Another purpose disclosed was the destruction of government property. The government had collected in warehouses immense stores which were being sent forward to supply the army in its contemplated campaigns. The railroads traversing our country and the steamboats navigating the Ohio and Mississippi rivers were loaded with these stores, the destruction of which was sufficient sometimes to thwart a great operation. Still another of the objects of the order, as disclosed here, was to put aboard our steamboats, freighted with stores and yet more precious lives, their infernal machines, which, in the night time, when men slept, should kindle fires and bring destruction to life and property. This was a purpose canvassed and actually listened to with approbation by such men as Bowles, and Milligan, and Dodd, and Horsey, and Humphries, and Dr. Wilson himself, who tells you of it. It was listened to as one would listen to the common details of a business affair. The per cent. that was to be paid for this infamous service by the rebel government, out of money stolen from our paymasters, was definitely fixed, and it was boasted that already government property had been thus destroyed.

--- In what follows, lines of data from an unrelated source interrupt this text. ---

-- ==== Sys2Proof/Laws/Ops.lean ====
section
/-! SUPPORT. What each operation of Machine/Ops.lean does: reads after writes, frames, and the canonical
forms kept. -/

namespace Sys2Proof.Machine

variable {s : State} {r r' : RegIdx} {c c' : CsrIdx} {a a' t v : Word} {b : Byte} {f : Fault} {n : Nat}

/-! ## Registers -/

@[simp] theorem State.readReg_zero (s : State) : s.readReg 0#5 = 0#32 := rfl

theorem State.readReg_congr {s s' : State} (h : s'.regs = s.regs) (r : RegIdx) : s'.readReg r = s.readReg r := by
  unfold State.readReg; simp only [h]

@[simp] theorem State.readReg_setPc : (s.setPc t).readReg r = s.readReg r := rfl
@[simp] theorem State.readReg_raise : (s.raise f).readReg r = s.readReg r := rfl
@[simp] theorem State.readReg_writeCsr : (s.writeCsr c v).readReg r = s.readReg r := rfl
@[simp] theorem State.readReg_memWrite : (s.memWrite a v).readReg r = s.readReg r := rfl

@[simp] theorem State.writeReg_zero : s.writeReg 0#5 v = s := by simp [State.writeReg]

theorem State.readReg_writeReg_self (h : r ≠ 0#5) : (s.writeReg r v).readReg r = v := by
  unfold State.readReg State.writeReg
  simp [h]

theorem State.readReg_writeReg_other (h : r' ≠ r) : (s.writeReg r v).readReg r' = s.readReg r' := by
  have hn : r.toNat ≠ r'.toNat := fun e => h (BitVec.eq_of_toNat_eq e.symm)
  unfold State.readReg State.writeReg
  split
  · rfl
  · split
    · rfl
    · simp [hn]

/-- Writing never touches slot 0 of the register file. -/
theorem State.writeReg_slotZero : (s.writeReg r v).regs[0] = s.regs[0] := by
  unfold State.writeReg
  split
  · rfl
  · next h =>
    have hn : r.toNat ≠ 0 := fun e => h (BitVec.eq_of_toNat_eq (by simpa using e))
    simp [hn]

/-! ## CSRs -/

@[simp] theorem State.readCsr_setPc : (s.setPc t).readCsr c = s.readCsr c := rfl
@[simp] theorem State.readCsr_raise : (s.raise f).readCsr c = s.readCsr c := rfl
@[simp] theorem State.readCsr_memWrite : (s.memWrite a v).readCsr c = s.readCsr c := rfl
@[simp] theorem State.readCsr_writeReg : (s.writeReg r v).readCsr c = s.readCsr c := by
  simp [State.readCsr]

theorem State.readCsr_writeCsr_self (h : CsrFile.wf s.csrs) : (s.writeCsr c v).readCsr c = v :=
  Cells.get_set_self h

theorem State.readCsr_writeCsr_other (h : c' ≠ c) : (s.writeCsr c v).readCsr c' = s.readCsr c' :=
  Cells.get_set_other fun e => h (BitVec.eq_of_toNat_eq e)

theorem State.writeCsr_wf (h : CsrFile.wf s.csrs) : CsrFile.wf (s.writeCsr c v).csrs :=
  Cells.set_wf h c.isLt

/-! ## Memory -/

@[simp] theorem State.readByte_setPc : (s.setPc t).readByte a = s.readByte a := rfl
@[simp] theorem State.readByte_raise : (s.raise f).readByte a = s.readByte a := rfl
@[simp] theorem State.readByte_writeCsr : (s.writeCsr c v).readByte a = s.readByte a := rfl
@[simp] theorem State.readByte_writeReg : (s.writeReg r v).readByte a = s.readByte a := by
  simp [State.readByte]

@[simp] theorem State.memRead_setPc : (s.setPc t).memRead a = s.memRead a := rfl
@[simp] theorem State.memRead_raise : (s.raise f).memRead a = s.memRead a := rfl
@[simp] theorem State.memRead_writeCsr : (s.writeCsr c v).memRead a = s.memRead a := rfl
@[simp] theorem State.memRead_writeReg : (s.writeReg r v).memRead a = s.memRead a := by
  simp [State.memRead]

theorem State.readByte_writeByte_self (h : Memory.wf s.mem) : (s.writeByte a b).readByte a = b :=
  Cells.get_set_self h

theorem State.readByte_writeByte_other (h : a' ≠ a) : (s.writeByte a b).readByte a' = s.readByte a' :=
  Cells.get_set_other fun e => h (BitVec.eq_of_toNat_eq e)

theorem State.writeByte_wf (h : Memory.wf s.mem) : Memory.wf (s.writeByte a b).mem :=
  Cells.set_wf h a.isLt

/-- Every memory operation keeps the canonical form. -/
theorem State.memWrite_wf (h : Memory.wf s.mem) : Memory.wf (s.memWrite a v).mem :=
  State.writeByte_wf (State.writeByte_wf (State.writeByte_wf (State.writeByte_wf h)))

/-- The four byte addresses of a word differ. -/
theorem byteAddr_ne {j k : Nat} (hj : j < 4) (hk : k < 4) (h : j ≠ k) : byteAddr a j ≠ byteAddr a k := by
  intro e
  have e := congrArg BitVec.toNat e
  simp only [byteAddr, BitVec.toNat_add, BitVec.toNat_ofNat] at e
  have := a.isLt
  omega

@[simp] theorem byteAddr_zero : byteAddr a 0 = a := by simp [byteAddr]

/-- A byte outside the stored word is unchanged (20_memory.md R53). -/
theorem State.readByte_memWrite_other (h : ∀ k < 4, a' ≠ byteAddr a k) :
    (s.memWrite a v).readByte a' = s.readByte a' := by
  have h0 : a' ≠ a := by simpa using h 0 (by omega)
  simp only [State.memWrite]
  rw [State.readByte_writeByte_other (h 3 (by omega)), State.readByte_writeByte_other (h 2 (by omega)),
    State.readByte_writeByte_other (h 1 (by omega)), State.readByte_writeByte_other h0]

/-- Byte `k` of the stored word lies `k` above its address (20_memory.md R53). -/
theorem State.readByte_memWrite_self (hw : Memory.wf s.mem) {k : Nat} (hk : k < 4) :
    (s.memWrite a v).readByte (byteAddr a k) = byteOf v k := by
  have w0 : Memory.wf (s.writeByte a (byteOf v 0)).mem := State.writeByte_wf hw
  have w1 := State.writeByte_wf (a := byteAddr a 1) (b := byteOf v 1) w0
  have w2 := State.writeByte_wf (a := byteAddr a 2) (b := byteOf v 2) w1
  have ne : ∀ j, j < 4 → k ≠ j → byteAddr a k ≠ byteAddr a j := fun j hj h => byteAddr_ne hk hj h
  have n0 : k ≠ 0 → byteAddr a k ≠ a := by simpa using ne 0 (by omega)
  simp only [State.memWrite]
  rcases (show k = 0 ∨ k = 1 ∨ k = 2 ∨ k = 3 by omega) with rfl | rfl | rfl | rfl
  · rw [State.readByte_writeByte_other (ne 3 (by omega) (by omega)),
      State.readByte_writeByte_other (ne 2 (by omega) (by omega)),
      State.readByte_writeByte_other (ne 1 (by omega) (by omega)), byteAddr_zero,
      State.readByte_writeByte_self hw]
  · rw [State.readByte_writeByte_other (ne 3 (by omega) (by omega)),
      State.readByte_writeByte_other (ne 2 (by omega) (by omega)), State.readByte_writeByte_self w0]
  · rw [State.readByte_writeByte_other (ne 3 (by omega) (by omega)), State.readByte_writeByte_self w1]
  · rw [State.readByte_writeByte_self w2]

/-- The bytes of a word, put together again, are the word. -/
theorem wordOfBytes_byteOf (v : Word) :
    wordOfBytes (byteOf v 0) (byteOf v 1) (byteOf v 2) (byteOf v 3) = v := by
  apply BitVec.eq_of_getLsbD_eq
  intro i hi
  simp only [wordOfBytes, byteOf, BitVec.getLsbD_append, BitVec.getLsbD_extractLsb']
  rcases (show i < 8 ∨ (8 ≤ i ∧ i < 16) ∨ (16 ≤ i ∧ i < 24) ∨ 24 ≤ i by omega) with h | h | h | h
  · simp [h]
  · rw [if_neg (by omega), if_pos (by omega)]
    simp only [show i - 8 < 8 by omega, decide_true, Bool.true_and]
    congr 1; omega
  · rw [if_neg (by omega), if_neg (by omega), if_pos (by omega)]
    simp only [show i - 8 - 8 < 8 by omega, decide_true, Bool.true_and]
    congr 1; omega
  · rw [if_neg (by omega), if_neg (by omega), if_neg (by omega)]
    simp only [show i - 8 - 8 - 8 < 8 by omega, decide_true, Bool.true_and]
    congr 1; omega

theorem State.memRead_memWrite_self (hw : Memory.wf s.mem) : (s.memWrite a v).memRead a = v := by
  have h0 := State.readByte_memWrite_self (a := a) (v := v) hw (k := 0) (by omega)
  rw [byteAddr_zero] at h0
  unfold State.memRead
  rw [h0, State.readByte_memWrite_self hw (by omega), State.readByte_memWrite_self hw (by omega),
    State.readByte_memWrite_self hw (by omega), wordOfBytes_byteOf]

/-! ## Admitted accesses -/

theorem State.admitted_iff :
    s.admitted a n = true ↔ s.memBase ≤ a.toNat ∧ a.toNat + n ≤ s.memBase + s.memSize := by
  simp [State.admitted]

@[simp] theorem State.admitted_setPc : (s.setPc t).admitted a n = s.admitted a n := rfl
@[simp] theorem State.admitted_raise : (s.raise f).admitted a n = s.admitted a n := rfl
@[simp] theorem State.admitted_writeCsr : (s.writeCsr c v).admitted a n = s.admitted a n := rfl
@[simp] theorem State.admitted_memWrite : (s.memWrite a' v).admitted a n = s.admitted a n := rfl
@[simp] theorem State.admitted_writeReg : (s.writeReg r v).admitted a n = s.admitted a n := by
  simp [State.admitted]

/-- A byte address inside an admitted word does not wrap. -/
theorem State.byteAddr_toNat (hp : s.memBase + s.memSize ≤ 2 ^ 32) (ha : s.admitted a 4 = true) {k : Nat}
    (hk : k < 4) : (byteAddr a k).toNat = a.toNat + k := by
  have := (State.admitted_iff.mp ha).2
  simp only [byteAddr, BitVec.toNat_add, BitVec.toNat_ofNat]
  omega

/-- A word write lists no byte but the four of its word. -/
theorem State.mem_memWrite {p : Host.Cell} (h : p ∈ (s.memWrite a v).mem) :
    p ∈ s.mem ∨ ∃ k < 4, p.1 = (byteAddr a k).toNat := by
  simp only [State.memWrite, State.writeByte_mem] at h
  rcases Cells.mem_set h with h | ⟨rfl, _⟩
  · rcases Cells.mem_set h with h | ⟨rfl, _⟩
    · rcases Cells.mem_set h with h | ⟨rfl, _⟩
      · rcases Cells.mem_set h with h | ⟨rfl, _⟩
        · exact .inl h
        · exact .inr ⟨0, by omega, by simp⟩
      · exact .inr ⟨1, by omega, rfl⟩
    · exact .inr ⟨2, by omega, rfl⟩
  · exact .inr ⟨3, by omega, rfl⟩

end Sys2Proof.Machine
end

Is not language utterly powerless to express the abhorrence, the utter detestation which an honest heart must feel against monsters who could conceive such purposes as these? Mr. Hendricks talked to us a little in his opening speech of the horrible character of the proceedings before the Military Commission. I wish I might arouse him to a like abhorrence of this horrible conspiracy, and I shall look, gentlemen, to see if, in his concluding speech, he will not employ that gift of language and eloquence with which he has been endowed in denouncing it.

We have seen that at Chicago Judge Bullitt, of Kentucky,

Bowles, Dodd, Wilson and others assembled, discussed projects like those I have described as coolly as we would a transaction in real estate. Where were their consciences and moral nature? There is not a villain in a penitentiary, North or South, whose heart ever compassed or whose hand was ever reached out to execute a plan so utterly hellish as this. That a man who had conceived such plots, and who was only prevented from sharing in their execution by being taken into custody, and held for trial, by patriotic officers of the government, can come into our court rooms and sit here, day after day, seeking to recover damages against them, is an amazing instance of clemency. Whatever purpose Lee, Beauregard, or John Morgan and the marauding guerillas who operated through the border States under him, might put upon them to accomplish, these conspirators were organized to accomplish. Whatever purpose they had, these men had. Not Grant, not Sherman, not the brave men who stood with Indiana regiments in defense of our government, were the friends of Bowles, and Milligan, and Humphreys, and Horsey. Their friends were the enemies of the country.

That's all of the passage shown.